Science is based upon incremental advances of previous work. A year ago, Dan blogged about worked on BioA. The key take home from that work was that a hydrazine fragment ended up destabilizing the target by 18C. It ended up being, as expected, a reversible, SAM-competitive inhibitor with modest potency. As Dan concluded:
This is a very nice paper, and it will be fascinating to try to understand how the fragments so effectively destabilize the protein despite binding tightly, and how this translates into inhibition. The researchers suggest that finding ligands that destabilize proteins could be generally useful for turning off proteins.
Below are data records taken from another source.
-- ==== Sys2Proof/Laws/State.lean ====
section
/-! SUPPORT. One lemma per field per update of State and of STATUS, so that no later proof unfolds a record update. -/

namespace Sys2Proof.Machine

/-! ### State.accept -/

@[simp] theorem State.accept_palette (s : State) (w : Word) : (s.accept w).palette = s.palette := rfl
@[simp] theorem State.accept_status (s : State) (w : Word) : (s.accept w).status = s.status.accepted := rfl
@[simp] theorem State.accept_intEn (s : State) (w : Word) : (s.accept w).intEn = s.intEn := rfl
@[simp] theorem State.accept_westEdge (s : State) (w : Word) : (s.accept w).westEdge = s.westEdge := rfl
@[simp] theorem State.accept_rasterW (s : State) (w : Word) : (s.accept w).rasterW = s.rasterW := rfl
@[simp] theorem State.accept_rasterH (s : State) (w : Word) : (s.accept w).rasterH = s.rasterH := rfl
@[simp] theorem State.accept_qRgb (s : State) (w : Word) : (s.accept w).qRgb = s.qRgb := rfl
@[simp] theorem State.accept_qCode (s : State) (w : Word) : (s.accept w).qCode = s.qCode := rfl
@[simp] theorem State.accept_feCmdId (s : State) (w : Word) : (s.accept w).feCmdId = s.feCmdId := rfl
@[simp] theorem State.accept_fePayloadLen (s : State) (w : Word) : (s.accept w).fePayloadLen = s.fePayloadLen := rfl
@[simp] theorem State.accept_feFrameLen (s : State) (w : Word) : (s.accept w).feFrameLen = s.feFrameLen := rfl
@[simp] theorem State.accept_curCmd (s : State) (w : Word) : (s.accept w).curCmd = w := rfl
@[simp] theorem State.accept_src (s : State) (w : Word) : (s.accept w).src = s.src := rfl
@[simp] theorem State.accept_dst (s : State) (w : Word) : (s.accept w).dst = s.dst := rfl
@[simp] theorem State.accept_code (s : State) (w : Word) : (s.accept w).code = s.code := rfl
@[simp] theorem State.accept_pack (s : State) (w : Word) : (s.accept w).pack = s.pack := rfl
@[simp] theorem State.accept_fePayload (s : State) (w : Word) : (s.accept w).fePayload = s.fePayload := rfl
@[simp] theorem State.accept_feFrame (s : State) (w : Word) : (s.accept w).feFrame = s.feFrame := rfl
@[simp] theorem State.accept_acc (s : State) (w : Word) : (s.accept w).acc = s.acc := rfl
@[simp] theorem State.accept_busData (s : State) (w : Word) : (s.accept w).busData = s.busData := rfl
@[simp] theorem State.accept_hostProg (s : State) (w : Word) : (s.accept w).hostProg = s.hostProg := rfl
@[simp] theorem State.accept_turns (s : State) (w : Word) : (s.accept w).turns = s.turns := rfl

/-! ### State.complete -/

@[simp] theorem State.complete_palette (s : State) : (s.complete).palette = s.palette := rfl
@[simp] theorem State.complete_status (s : State) : (s.complete).status = s.status.completed := rfl
@[simp] theorem State.complete_intEn (s : State) : (s.complete).intEn = s.intEn := rfl
@[simp] theorem State.complete_westEdge (s : State) : (s.complete).westEdge = s.westEdge := rfl
@[simp] theorem State.complete_rasterW (s : State) : (s.complete).rasterW = s.rasterW := rfl
@[simp] theorem State.complete_rasterH (s : State) : (s.complete).rasterH = s.rasterH := rfl
@[simp] theorem State.complete_qRgb (s : State) : (s.complete).qRgb = s.qRgb := rfl
@[simp] theorem State.complete_qCode (s : State) : (s.complete).qCode = s.qCode := rfl
@[simp] theorem State.complete_feCmdId (s : State) : (s.complete).feCmdId = s.feCmdId := rfl
@[simp] theorem State.complete_fePayloadLen (s : State) : (s.complete).fePayloadLen = s.fePayloadLen := rfl
@[simp] theorem State.complete_feFrameLen (s : State) : (s.complete).feFrameLen = s.feFrameLen := rfl
@[simp] theorem State.complete_curCmd (s : State) : (s.complete).curCmd = s.curCmd := rfl
@[simp] theorem State.complete_src (s : State) : (s.complete).src = s.src := rfl
@[simp] theorem State.complete_dst (s : State) : (s.complete).dst = s.dst := rfl
@[simp] theorem State.complete_code (s : State) : (s.complete).code = s.code := rfl
@[simp] theorem State.complete_pack (s : State) : (s.complete).pack = s.pack := rfl
@[simp] theorem State.complete_fePayload (s : State) : (s.complete).fePayload = s.fePayload := rfl
@[simp] theorem State.complete_feFrame (s : State) : (s.complete).feFrame = s.feFrame := rfl
@[simp] theorem State.complete_acc (s : State) : (s.complete).acc = s.acc := rfl
@[simp] theorem State.complete_busData (s : State) : (s.complete).busData = s.busData := rfl
@[simp] theorem State.complete_hostProg (s : State) : (s.complete).hostProg = s.hostProg := rfl
@[simp] theorem State.complete_turns (s : State) : (s.complete).turns = s.turns := rfl
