-- ==== Sys2Proof/Laws/Step.lean ====
section
/-! SUPPORT. What the port, the engine and one step can answer. -/

namespace Sys2Proof.Machine

theorem busRead_register {a : Addr} {r : Reg} (s : State) (h : decodeAddress a = .register r) :
    busRead a s = .next (s.returnWord (readReg r s)) := by
  simp [busRead, h]

theorem busRead_element {a : Addr} {w : Window} {k : Nat} (s : State) (h : decodeAddress a = .element w k) :
    busRead a s =
      if s.status.busy then .next s.rejectRead
      else
        match readWindow w k s with
        | .ok v => .next (s.returnWord v)
        | .error f => .fault f := by
  unfold busRead
  rw [h] <;> rfl

/-- Everything a host read that answers a next state can have done: only STATUS.ACCESS_ERR and the returned word change. -/
theorem busRead_next {a : Addr} {s t : State} (h : busRead a s = .next t) :
    t = s.rejectRead ∨ ∃ v, t = s.returnWord v := by
  unfold busRead at h
  split at h
  · exact .inl (Host.Outcome.next.inj h).symm
  · exact .inl (Host.Outcome.next.inj h).symm
  · exact .inr ⟨_, (Host.Outcome.next.inj h).symm⟩
  · split at h
    · exact .inl (Host.Outcome.next.inj h).symm
    · split at h
      · exact .inr ⟨_, (Host.Outcome.next.inj h).symm⟩
      · cases h

/-- Everything a host write can do: it is rejected, or it is an accepted write to a register or to a window. -/
theorem busWrite_cases (a : Addr) (v : Word) (s : State) :
    busWrite a v s = s.rejectWrite ∨
    (∃ r, decodeAddress a = .register r ∧ (s.status.busy = true → frozenWhileBusy r = false) ∧
      busWrite a v s = (writeReg r v s).returnNothing) ∨
    (∃ w k, decodeAddress a = .element w k ∧ s.status.busy = false ∧
      busWrite a v s = (writeWindow w k v s).returnNothing) := by
  unfold busWrite
  split
  · exact .inl rfl
  · exact .inl rfl
  · rename_i r h
    split
    · exact .inl rfl
    · rename_i hb
      exact .inr (.inl ⟨r, h, fun hbusy => by simpa [hbusy] using hb, rfl⟩)
  · rename_i w k h
    split
    · exact .inl rfl
    · rename_i hb
      exact .inr (.inr ⟨w, k, h, by simpa using hb, rfl⟩)

/-- Everything a turn of the host that answers a next state can have done. -/
theorem hostStep_next {s t : State} (h : hostStep s = .next t) :
    (s.hostProg = [] ∧ t = s) ∨
    (∃ a rest, s.hostProg = .read a :: rest ∧ busRead a { s with hostProg := rest } = .next t) ∨
    (∃ a v rest, s.hostProg = .write a v :: rest ∧ t = busWrite a v { s with hostProg := rest }) ∨
    (∃ rest, s.hostProg = .poll :: rest ∧ t = pollStatus rest s) ∨
    (∃ rest, s.hostProg = .waitIrq :: rest ∧ t = if s.irq then { s with hostProg := rest } else s) := by
  unfold hostStep at h
  split at h
  · exact .inl ⟨‹_›, (Host.Outcome.next.inj h).symm⟩
  · exact .inr (.inl ⟨_, _, ‹_›, h⟩)
  · exact .inr (.inr (.inl ⟨_, _, _, ‹_›, (Host.Outcome.next.inj h).symm⟩))
  · exact .inr (.inr (.inr (.inl ⟨_, ‹_›, (Host.Outcome.next.inj h).symm⟩)))
  · exact .inr (.inr (.inr (.inr ⟨_, ‹_›, (Host.Outcome.next.inj h).symm⟩)))

/-- Everything a turn of the engine can answer. -/
theorem engineStep_cases (s : State) :
    (s.status.busy = false ∧ engineStep s = .next s) ∨
    (s.status.busy = true ∧ ∃ i, decode s.curCmd = .ok i ∧ engineStep s = exec i s) ∨
    (s.status.busy = true ∧ ∃ e, decode s.curCmd = .error e ∧ engineStep s = .next (illegalCommand s)) := by
  cases hb : s.status.busy with
  | false => exact .inl ⟨rfl, by simp [engineStep, hb]⟩
  | true =>
    cases hd : decode s.curCmd with
    | ok i => exact .inr (.inl ⟨rfl, i, rfl, by simp [engineStep, hb, hd]⟩)
    | error e => exact .inr (.inr ⟨rfl, e, rfl, by simp [engineStep, hb, hd]⟩)

/-- Everything a step that answers a next state can have done: a turn of the host, of the engine, or a reset. -/
theorem step_next {s t : State} (h : step s = .next t) :
    s.palette.wellFormed = true ∧
    ((s.nextTurn = .host ∧ hostStep s.popTurn = .next t) ∨
      (s.nextTurn = .engine ∧ engineStep s.popTurn = .next t) ∨
      ∃ lost, s.nextTurn = .reset lost ∧ t = resetBlock lost s.popTurn) := by
  unfold step stepTurn at h
  split at h
  · refine ⟨‹_›, ?_⟩
    cases ht : s.nextTurn with
    | host => exact .inl ⟨rfl, by simpa [takeTurn, ht] using h⟩
    | engine => exact .inr (.inl ⟨rfl, by simpa [takeTurn, ht] using h⟩)
    | reset lost => exact .inr (.inr ⟨lost, rfl, by simpa [takeTurn, ht] using h.symm⟩)
  · cases h

end Sys2Proof.Machine
end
In this paper, the same group is back (This work was also presented at DDC in San Diego in April). Interestingly, they seemed to have abandoned the hydrazine. Taking the same approach (DSF-Xray-ITC) they identify different fragments (2% hit rate from a 1000 screened). 9 were stabilizers (average of +3.8C) and 12 were destabilizers (average of -13.8C(!)). 5 fragments were able to be crystallized by soaking, co-crystallization was able to add one more structure (Figure 1). Interestingly, the calorimetry showed that only F5's binding is strongly, enthalpically driven.
|Figure 1. Crystallographically Confirmed Fragment Hits|
- Little correlation between magnitude of Tm shift and confirmation by crystallization
- Stabilizing and destabilizing compounds were confirmed by Xray
- No correlation between magnitude of the Tm shift and calorimetry determined Kd.
- Conformational flexibility in the target active site need to be taken into account.